▸ Data supplied:
-- ==== Sys2Proof/Syntax.lean ====
section
/-! DEFINITION. The 27 commands of EC3DH-CORE version 1, one constructor per row of the opcode table
(spec 30_encoding R49 to R53). -/

namespace Sys2Proof

/-- The modulus a modular field command selects with M: p for M = 0, n for M = 1 (R51). -/
inductive Modulus where
  | p
  | n
  deriving DecidableEq, Repr

/-- One legal command with the fields it uses, destination first (R53, R56).
`d`, `a`, `b` and `c` are the register fields D, A, B and C; `m` is the modulus; `i` is the immediate. -/
inductive Instr where
  | nop
  | fadd (d a b : RegIdx) (m : Modulus)
  | fsub (d a b : RegIdx) (m : Modulus)
  | fmul (d a b : RegIdx) (m : Modulus)
  | finv (d a : RegIdx) (m : Modulus)
  | fexp (d a b : RegIdx) (m : Modulus)
  | fcmp (a b : RegIdx)
  | fisz (a : RegIdx)
  | ftbit (a : RegIdx) (i : BitVec 8)
  | fmov (d a : RegIdx)
  | fldc (d : RegIdx) (i : BitVec 8)
  | pseti (d : RegIdx)
  | pseta (d a b : RegIdx)
  | psetj (d a b c : RegIdx)
  | psetg (d : RegIdx)
  | pgetx (d a : RegIdx)
  | pgety (d a : RegIdx)
  | pgetz (d a : RegIdx)
  | pmov (d a : RegIdx)
  | pneg (d a : RegIdx)
  | pdbl (d a : RegIdx)
  | padd (d a b : RegIdx)
  | ponc (a : RegIdx)
  | paff (d a : RegIdx)
  | pjac (d a : RegIdx)
  | psmul (d a b : RegIdx)
  | zero
  deriving DecidableEq, Repr

end Sys2Proof
end

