-- ==== Sys2Proof/Machine/PointMoves.lean ====
section
/-! DEFINITION. The commands that build, read and copy points: PSETI, PSETA, PSETJ, PSETG, PGETX, PGETY, PGETZ and
PMOV (spec 41_point_ops R78 to R85). -/

namespace Sys2Proof.Machine

open Sys2Proof

/-- PSETI: `PT[D] <- INF` (R78). -/
def execPseti (d : RegIdx) (s : State) : Host.Outcome State Fault Refusal :=
  .next ((s.writePoint d .inf).complete .ok)

/-- PSETA: `PT[D] <- AFF(F[A] mod p, F[B] mod p)` (R79). -/
def execPseta (d a b : RegIdx) (s : State) : Host.Outcome State Fault Refusal :=
  .next ((s.writePoint d (.aff (s.natF a % s.prime) (s.natF b % s.prime))).complete .ok)

/-- PSETJ: `PT[D] <- JAC(F[A] mod p, F[B] mod p, F[C] mod p)`, or INF when F[C] mod p is 0 (R80). -/
def execPsetj (d a b c : RegIdx) (s : State) : Host.Outcome State Fault Refusal :=
  if s.natF c % s.prime = 0 then .next ((s.writePoint d .inf).complete .ok)
  else
    .next ((s.writePoint d
      (.jac (s.natF a % s.prime) (s.natF b % s.prime) (s.natF c % s.prime))).complete .ok)

/-- PSETG: `PT[D] <- AFF(C[3], C[4])` (R81). -/
def execPsetg (d : RegIdx) (s : State) : Host.Outcome State Fault Refusal :=
  .next ((s.writePoint d (.aff s.config.curve.gx.toNat s.config.curve.gy.toNat)).complete .ok)

/-- PGETX: `F[D] <- PT[A].X`, the stored coordinate (R82). -/
def execPgetx (d a : RegIdx) (s : State) : Host.Outcome State Fault Refusal :=
  .next ((s.writeF d (s.readPt a).x).complete .ok)

/-- PGETY: `F[D] <- PT[A].Y`, the stored coordinate (R83). -/
def execPgety (d a : RegIdx) (s : State) : Host.Outcome State Fault Refusal :=
  .next ((s.writeF d (s.readPt a).y).complete .ok)

/-- PGETZ: `F[D] <- PT[A].Z`, the stored coordinate (R84). -/
def execPgetz (d a : RegIdx) (s : State) : Host.Outcome State Fault Refusal :=
  .next ((s.writeF d (s.readPt a).z).complete .ok)

/-- PMOV: `PT[D] <- PT[A]`, tag and all three coordinates (R85). -/
def execPmov (d a : RegIdx) (s : State) : Host.Outcome State Fault Refusal :=
  .next ((s.writePt d (s.readPt a)).complete .ok)

end Sys2Proof.Machine
end

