-- ==== Sys2Proof/Machine/ScalarMul.lean ====
section
/-! DEFINITION. The scalar multiplication command PSMUL (spec 42_scalar_mul R98). -/

namespace Sys2Proof.Machine

open Sys2Proof

/-- PSMUL: `PT[D] <- F[B] · PT[A]` through the scratch, which completion erases (R98, R32).
The scalar is the raw integer. The `none` branch is NOINV (R105); the Jacobian paths never reach it. -/
def execPsmul (d a b : RegIdx) (s : State) : Host.Outcome State Fault Refusal :=
  match s.scratch.multiply s.config (s.pointOf a) (s.natF b) with
  | some x => .next ((({ s with scratch := x }).writePoint d x.acc).complete .ok)
  | none => .next (s.complete .noinv)

end Sys2Proof.Machine
end

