-- ==== Sys2Proof/Machine/Boot.lean ====
section
/-! DEFINITION. Building a block from a configuration, and the configurations the model refuses (spec 00_scope R9,
R11). -/

namespace Sys2Proof.Machine

open Sys2Proof

/-- The block with configuration `c` right after reset; a configuration that breaks R9 or R11 is refused. -/
def bootBlock (c : Config) : Option State :=
  if c.Valid then some (.resetOf c) else none

end Sys2Proof.Machine
end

▸ Work instructions: Your answer must consist of every line above, reproduced exactly.

▸ Exercise solution:
-- ==== Sys2Proof/Syntax.lean ====
section
/-! DEFINITION. The 27 commands of EC3DH-CORE version 1, one constructor per row of the opcode table
(spec 30_encoding R49 to R53). -/

namespace Sys2Proof

/-- The modulus a modular field command selects with M: p for M = 0, n for M = 1 (R51). -/
inductive Modulus where
  | p
  | n
  deriving DecidableEq, Repr

/-- One legal command with the fields it uses, destination first (R53, R56).
`d`, `a`, `b` and `c` are the register fields D, A, B and C; `m` is the modulus; `i` is the immediate. -/
inductive Instr where
  | nop
  | fadd (d a b : RegIdx) (m : Modulus)
  | fsub (d a b : RegIdx) (m : Modulus)
  | fmul (d a b : RegIdx) (m : Modulus)
  | finv (d a : RegIdx) (m : Modulus)
  | fexp (d a b : RegIdx) (m : Modulus)
  | fcmp (a b : RegIdx)
  | fisz (a : RegIdx)
  | ftbit (a : RegIdx) (i : BitVec 8)
  | fmov (d a : RegIdx)
  | fldc (d : RegIdx) (i : BitVec 8)
  | pseti (d : RegIdx)
  | pseta (d a b : RegIdx)
  | psetj (d a b c : RegIdx)
  | psetg (d : RegIdx)
  | pgetx (d a : RegIdx)
  | pgety (d a : RegIdx)
  | pgetz (d a : RegIdx)
  | pmov (d a : RegIdx)
  | pneg (d a : RegIdx)
  | pdbl (d a : RegIdx)
  | padd (d a b : RegIdx)
  | ponc (a : RegIdx)
  | paff (d a : RegIdx)
  | pjac (d a : RegIdx)
  | psmul (d a b : RegIdx)
  | zero
  deriving DecidableEq, Repr

end Sys2Proof
end

-- ==== Sys2Proof/Machine/PointMoves.lean ====
section
/-! DEFINITION. The commands that build, read and copy points: PSETI, PSETA, PSETJ, PSETG, PGETX, PGETY, PGETZ and
PMOV (spec 41_point_ops R78 to R85). -/

namespace Sys2Proof.Machine

open Sys2Proof

/-- PSETI: `PT[D] <- INF` (R78). -/
def execPseti (d : RegIdx) (s : State) : Host.Outcome State Fault Refusal :=
  .next ((s.writePoint d .inf).complete .ok)

/-- PSETA: `PT[D] <- AFF(F[A] mod p, F[B] mod p)` (R79). -/
def execPseta (d a b : RegIdx) (s : State) : Host.Outcome State Fault Refusal :=
  .next ((s.writePoint d (.aff (s.natF a % s.prime) (s.natF b % s.prime))).complete .ok)

/-- PSETJ: `PT[D] <- JAC(F[A] mod p, F[B] mod p, F[C] mod p)`, or INF when F[C] mod p is 0 (R80). -/
def execPsetj (d a b c : RegIdx) (s : State) : Host.Outcome State Fault Refusal :=
  if s.natF c % s.prime = 0 then .next ((s.writePoint d .inf).complete .ok)
  else
    .next ((s.writePoint d
      (.jac (s.natF a % s.prime) (s.natF b % s.prime) (s.natF c % s.prime))).complete .ok)

/-- PSETG: `PT[D] <- AFF(C[3], C[4])` (R81). -/
def execPsetg (d : RegIdx) (s : State) : Host.Outcome State Fault Refusal :=
  .next ((s.writePoint d (.aff s.config.curve.gx.toNat s.config.curve.gy.toNat)).complete .ok)

/-- PGETX: `F[D] <- PT[A].X`, the stored coordinate (R82). -/
def execPgetx (d a : RegIdx) (s : State) : Host.Outcome State Fault Refusal :=
  .next ((s.writeF d (s.readPt a).x).complete .ok)

/-- PGETY: `F[D] <- PT[A].Y`, the stored coordinate (R83). -/
def execPgety (d a : RegIdx) (s : State) : Host.Outcome State Fault Refusal :=
  .next ((s.writeF d (s.readPt a).y).complete .ok)

/-- PGETZ: `F[D] <- PT[A].Z`, the stored coordinate (R84). -/
def execPgetz (d a : RegIdx) (s : State) : Host.Outcome State Fault Refusal :=
  .next ((s.writeF d (s.readPt a).z).complete .ok)

/-- PMOV: `PT[D] <- PT[A]`, tag and all three coordinates (R85). -/
def execPmov (d a : RegIdx) (s : State) : Host.Outcome State Fault Refusal :=
  .next ((s.writePt d (s.readPt a)).complete .ok)

end Sys2Proof.Machine
end

-- ==== Sys2Proof/Machine/ScalarMul.lean ====
section
/-! DEFINITION. The scalar multiplication command PSMUL (spec 42_scalar_mul R98). -/

namespace Sys2Proof.Machine

open Sys2Proof

/-- PSMUL: `PT[D] <- F[B] · PT[A]` through the scratch, which completion erases (R98, R32).
The scalar is the raw integer. The `none` branch is NOINV (R105); the Jacobian paths never reach it. -/
def execPsmul (d a b : RegIdx) (s : State) : Host.Outcome State Fault Refusal :=
  match s.scratch.multiply s.config (s.pointOf a) (s.natF b) with
  | some x => .next ((({ s with scratch := x }).writePoint d x.acc).complete .ok)
  | none => .next (s.complete .noinv)

end Sys2Proof.Machine
end

-- ==== Sys2Proof/Machine/Boot.lean ====
section
/-! DEFINITION. Building a block from a configuration, and the configurations the model refuses (spec 00_scope R9,
R11). -/

namespace Sys2Proof.Machine

open Sys2Proof

/-- The block with configuration `c` right after reset; a configuration that breaks R9 or R11 is refused. -/
def bootBlock (c : Config) : Option State :=
  if c.Valid then some (.resetOf c) else none

end Sys2Proof.Machine
end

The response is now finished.